Six DNA samples extracted from chimpanzee feces were positive for Mansonella sp., using primers MP-Sen targeting the ITS1, confirming previous results [6]. Although the detection of human DNA is not a guarantee that pathogen DNA has not been degraded, it was successfully amplified in all 52 stool samples. An RT-qPCR inhibition screening test was conducted on a subset of samples by targeting the human albumin gene. No PCR method was able to amplify M. perstans and L. loa target fragments from the DNA extracted. However, samples in which a dilution of DNA extracted from DBS was added were all positive. The same DNA extraction methods were applied for the chimpanzee fecal samples for which we were able to detect the presence of filariae.
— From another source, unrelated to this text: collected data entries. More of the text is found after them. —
/-- 45_direction_and_polling.md R266, R259, R260, R268: phase 3 with a response ready. The trace gains, in this order and with bytes
leaving the line between: the transmit level if the line was at receive, the response, the flush request, and the receive
level if every byte has left by then; the engine is `Idle`, and the line is transmitting exactly while the flush is pending.
Bytes leave oldest first (R253): those that have left, followed by those still in the TX stream, are the old TX stream
followed by the bytes taken of the response, and none of the response leaves before it is written; an accepted response
is taken whole. Without a ready response phase 3 does nothing. This holds whether or not the transport accepts the
response (R267); its verdict is assumption log 4's. -/
def Obligations.TransmitPhaseOrdersItsOutputs : Prop :=
  ∀ s : State,
    (s.feState ≠ .responding → transmitPhase s = s) ∧
    (s.feState = .responding → ∃ w0 w1 w2 taken : List Byte,
      let t := transmitPhase s
      taken.Sublist s.frame ∧ ((nextVerdict s).accepted = true → taken = s.frame) ∧
        w0 <+: s.tx ∧ w0 ++ w1 ++ w2 ++ t.tx = s.tx ++ taken ∧
        t.trace = s.trace ++ w0.map .wire ++
          (if s.hasDirPin ∧ s.dirState = .receiving then [.dir s.params.txLevel] else []) ++
          [.tx s.frame] ++ w1.map .wire ++ [.flushReq] ++ w2.map .wire ++
          (if s.hasDirPin ∧ t.txPending = false then [.dir (!s.params.txLevel)] else []) ∧
        t.feState = .idle ∧ t.len = 0 ∧
        (t.txPending = true ↔ t.tx ≠ []) ∧ (t.dirState = .transmitting ↔ t.txPending = true) ∧
        (s.params.blockingFlush = true → t.txPending = false) ∧
        (∀ sp a, t.reg sp a = s.reg sp a) ∧ t.calls = s.calls ∧ t.rx = s.rx)

/-- 45_direction_and_polling.md R253, R267: the response enters the TX stream whole where the transport accepts it; where it fails,
only bytes of the response enter, in order, which ones being the transport's choice (assumption log 4); either way the
attempt is in the trace. -/
def Obligations.WriteTakesResponseInOrder : Prop :=
  ∀ (v : TxVerdict) (bytes : List Byte) (s : State),
    ∃ taken, (txWrite v bytes s).tx = s.tx ++ taken ∧ taken.Sublist bytes ∧
      (v.accepted = true → taken = bytes) ∧ (txWrite v bytes s).trace = s.trace ++ [.tx bytes]

/-- 45_direction_and_polling.md R264, R269: one `step()` hands at most one response to the transport, and never takes back an
output event. -/
def Obligations.AtMostOneResponsePerStep : Prop :=
  ∀ s t : State, pollStep s = .next t →
    ∃ added, t.trace = s.trace ++ added ∧ added.countP isTx ≤ 1

/-- 30_encoding.md R90, 60_exceptions.md R308: a `Gap` is produced only after an item, and at most once in an idle period. -/
def Obligations.SilenceYieldsOneGapPerIdlePeriod : Prop :=
  ∀ (s : State) (item : RxItem),
    (receiveSilence (receiveItem item s)).rx = s.rx ++ [item, .gap] ∧
    receiveSilence (receiveSilence s) = receiveSilence s ∧
    (s.gapArmed = false → receiveSilence s = s)

/-! ## Whole-machine rules and invariants -/

/-- 10_state.md R41, 44_register_store.md R220, R221: the Register Store is sound after reset. The canonical form of the maps
(the clauses `memory` and `callbacks` of `StoreInv`) is the model's choice, assumption log 2. -/
def Obligations.StoreSoundAtReset : Prop :=
  StoreInv State.reset

/-- 10_state.md R22, R41, 44_register_store.md R220, R221: every step keeps the Register Store sound: canonical maps, disjoint
ranges, and exactly the addresses of the ranges declared. The canonical form of the maps (the clauses `memory` and
`callbacks` of `StoreInv`) is the model's choice, assumption log 2, not a rule of the spec. -/
def Obligations.StepKeepsStoreSound : Prop :=
  ∀ s t : State, StoreInv s → step s = .next t → StoreInv t

/-- 10_state.md R25, R27, R41: the Frame Engine is between frames after reset. -/
def Obligations.EngineSoundAtReset : Prop :=
  EngineInv State.reset

/-- 10_state.md R25, R27, R31, R41: every step leaves the engine `Idle` with an empty buffer or `Accumulating` with a partial frame
that fits, and the slave address legal. -/
def Obligations.StepKeepsEngineSound : Prop :=
  ∀ s t : State, EngineInv s → step s = .next t → EngineInv t

/-- 10_state.md R41: the line is at rest after reset. That the TX stream is empty at reset (R322 leaves it to the transport) and
that no event has been output are the model's choice, assumption log 1. -/
def Obligations.LineSoundAtReset : Prop :=
  LineInv State.reset

/-- 10_state.md R41, 45_direction_and_polling.md R261, R268: every step keeps the direction discipline: transmitting exactly while a
flush is pending, every response written and every byte leaving under the transmit level, the level events
alternating. -/
def Obligations.StepKeepsDirectionDiscipline : Prop :=
  ∀ s t : State, LineInv s → step s = .next t → LineInv t

/-- 93_implementation_defined.md section 1 (no stuck case), 60_exceptions.md R293: from every sound state the next move of whichever
agent completes; the machine neither faults nor refuses. -/
def Obligations.EveryMoveCompletes : Prop :=
  ∀ s : State, EngineInv s → ∃ t, step s = .next t

/-- 60_exceptions.md R305: `step()` never changes the Input bank, and over any move an Input register changes only by the host's
`write(Input, …)` or `declare_range(Input, …)`. -/
def Obligations.InputChangesOnlyByHost : Prop :=
  (∀ s t : State, pollStep s = .next t → t.input = s.input) ∧
  (∀ s t : State, step s = .next t → t.input ≠ s.input →
    (∃ a v rest, s.agenda = .callWrite .input a v :: rest) ∨
    (∃ start count initial rest, s.agenda = .callDeclareRange .input start count initial :: rest))

/-- 10_state.md R21, 70_reset_and_hazards.md R327: no step undeclares an address, drops a range or unbinds a callback, and
`step()` itself declares and binds nothing. -/
def Obligations.DeclarationsAreNeverLost : Prop :=
  (∀ s t : State, step s = .next t →
    (∀ sp a, s.declared sp a = true → t.declared sp a = true) ∧
    (∀ r, r ∈ s.ranges → r ∈ t.ranges) ∧
    (∀ sp acc a, (s.callback sp acc a).isSome = true → (t.callback sp acc a).isSome = true)) ∧
  (∀ s t : State, pollStep s = .next t →
    (∀ sp a, t.declared sp a = s.declared sp a) ∧ t.ranges = s.ranges ∧
    (∀ sp acc a, t.callback sp acc a = s.callback sp acc a))

/-- 70_reset_and_hazards.md R327, 10_state.md R31 to R33: nothing that `setup` sets is changed by any later move; the parameters
never change. -/
def Obligations.ConfigurationIsFixedAfterSetup : Prop :=
  ∀ s t : State, step s = .next t → t.params = s.params ∧
    (s.setupDone = true → t.setupDone = true ∧ t.slaveAddr = s.slaveAddr ∧ t.hasDirPin = s.hasDirPin)

/-! ## The other agents' moves -/

/-- 00_scope.md R9, R10 (d); 44_register_store.md R220, R222 to R224, R226; 45_direction_and_polling.md R253, R258; 30_encoding.md
R90: a move does its operation. A host call does what the operation it names does, and its result, and no other, is
returned to the host; `read` and `write` of an undeclared address return `OutOfRange` and change nothing. A received
byte or error enters the RX stream; silence enters it as a gap once; the oldest byte of the TX stream leaves. `step()`
returns nothing to the host. That the moves wait in an agenda and the results stand in a list is the model's choice,
assumption logs 5, 14 and 15. -/
def Obligations.EveryMoveDoesItsOperation : Prop :=
  (∀ (s : State) (m : Move) (rest : List Move), s.agenda = m :: rest →
    let u : State := { s with agenda := rest }
    let returns (r : HostResult) (t : State) : Prop := step s = .next { t with results := s.results ++ [r] }
    (m = .callStep → step s = pollStep u) ∧
    (∀ addr pin r t, m = .callSetup addr pin → setup addr pin u = (r, t) → returns r t) ∧
    (∀ sp start count initial r t, m = .callDeclareRange sp start count initial →
      declareRange sp start count initial u = (r, t) → returns r t) ∧
    (∀ sp a acc count handle r t, m = .callBindCallback sp a acc count handle →
      bindCallback sp a acc count handle u = (r, t) → returns r t) ∧
    (∀ sp a, m = .callRead sp a →
      (s.declared sp a.toNat = false → returns .outOfRange u) ∧
      (s.declared sp a.toNat = true → ∃ v t, readReg sp a.toNat u = (some v, t) ∧ returns (.value v) t)) ∧
    (∀ sp a v, m = .callWrite sp a v →
      (s.declared sp a.toNat = false → returns .outOfRange u) ∧
      (s.declared sp a.toNat = true → ∃ t, writeReg sp a.toNat v u = (true, t) ∧ returns .success t)) ∧
    (∀ b, m = .lineByte b → step s = .next { u with rx := s.rx ++ [.byte b], gapArmed := true }) ∧
    (m = .lineError → step s = .next { u with rx := s.rx ++ [.err], gapArmed := true }) ∧
    (m = .lineSilence → s.gapArmed = true → step s = .next { u with rx := s.rx ++ [.gap], gapArmed := false }) ∧
    (m = .lineSilence → s.gapArmed = false → step s = .next u) ∧
    (m = .wireByte → s.tx = [] → step s = .next u) ∧
    (∀ b bs, m = .wireByte → s.tx = b :: bs → step s = .next { u with tx := bs, trace := s.trace ++ [.wire b] })) ∧
  (∀ s t : State, pollStep s = .next t → t.results = s.results ∧ t.agenda = s.agenda)
end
Detection of soil-transmitted helminths

All samples were analyzed for the presence of Necator americanus, Trichuris trichiura, and Ascaris lumbricoides by the Kato-Katz technique, Mini-FLOTAC and conventional PCR (Table 2). Five participants were infected with T. trichiura, four with A. lumbricoides, one with both species, but none with N. americanus. Thus, altogether, the number of patients infected with STH was low. These findings corroborate those obtained during a National survey conducted in 2010 [14], which reported low prevalence of infection in school children living in the Centre Region (10.5, 18.6 and 2.7% for A. lumbricoides, T. trichiura and hookworms, respectively), and those obtained in 2020 in adults living in villages included in the TaNT project mentioned above (prevalence of 1.4% for A. lumbricoides and 2.2% for T. trichiura) (Nana-Djeunga, unpublished results). This situation probably results from the fact that (a) the health areas neighboring the TaNT villages have been treated with ivermectin for about two decades to fight onchocerciasis; (b) most of the people living in the TaNT villages benefitted from annual treatment with ivermectin between 2015 and 2018 (subjects excluded from this treatment represent less than 3% of those tested with the LoaScope); and (c) school-aged children of the whole health district have received regular mebendazole treatment since 2007. Of note, it has been shown recently that, in areas where ivermectin is administered as a mass treatment, the impact is greater on STH transmission compared to where only mebendazole has been administered [4]. Given the absence of hookworm infection, the low proportion of participants infected with T. trichiura or A. lumbricoides, and the low egg counts recorded (Table 2), STH-related blood loss in the intestine was probably minimal. This may explain the absence of DNA from blood-dwelling mf in the samples examined. Importantly, among the six chimpanzee stool samples that we found to be positive for Mansonella sp., five were infected with Oesophagostomum sp. and/or Necator sp. [6].

Table 2

CTBS results for L. loa and M. perstans and Kato-Katz, Mini-FLOTAC and PCR results for soil-transmitted helminths.

Conclusion

We obtained PCR-negative results for the detection of filarial DNA in human feces from infected patients. RT-qPCR may display higher sensitivity compared to conventional PCR, and this may be the limitation of this study. However, filarial DNA detection appears to work better in NHPs co-infected with intestinal parasites. If co-infection with intestinal parasites is necessary, then the present study clearly suffered from a lack of statistical power. We had assumed that a significant proportion of subjects would be infected with STH, but this was not the case. Further studies should target individuals co-infected with STH (especially hookworms) and filariae to test our hypothesis. It should be noted that gastrointestinal bleeding may also be caused by other diseases such as colon cancer, hemorrhoids or ulcerations, and therefore a fecal occult blood test could complement the search for STH. In addition, exploring the presence in fecal samples of cell-free DNA (cfDNA) fragments from various pathogens is an approach worth investigating in the future [18]. The development of a reliable, non-invasive test combining the detection of different parasites in one sample could be useful when samples are collected in remote regions with difficult access to points of care [13, 16].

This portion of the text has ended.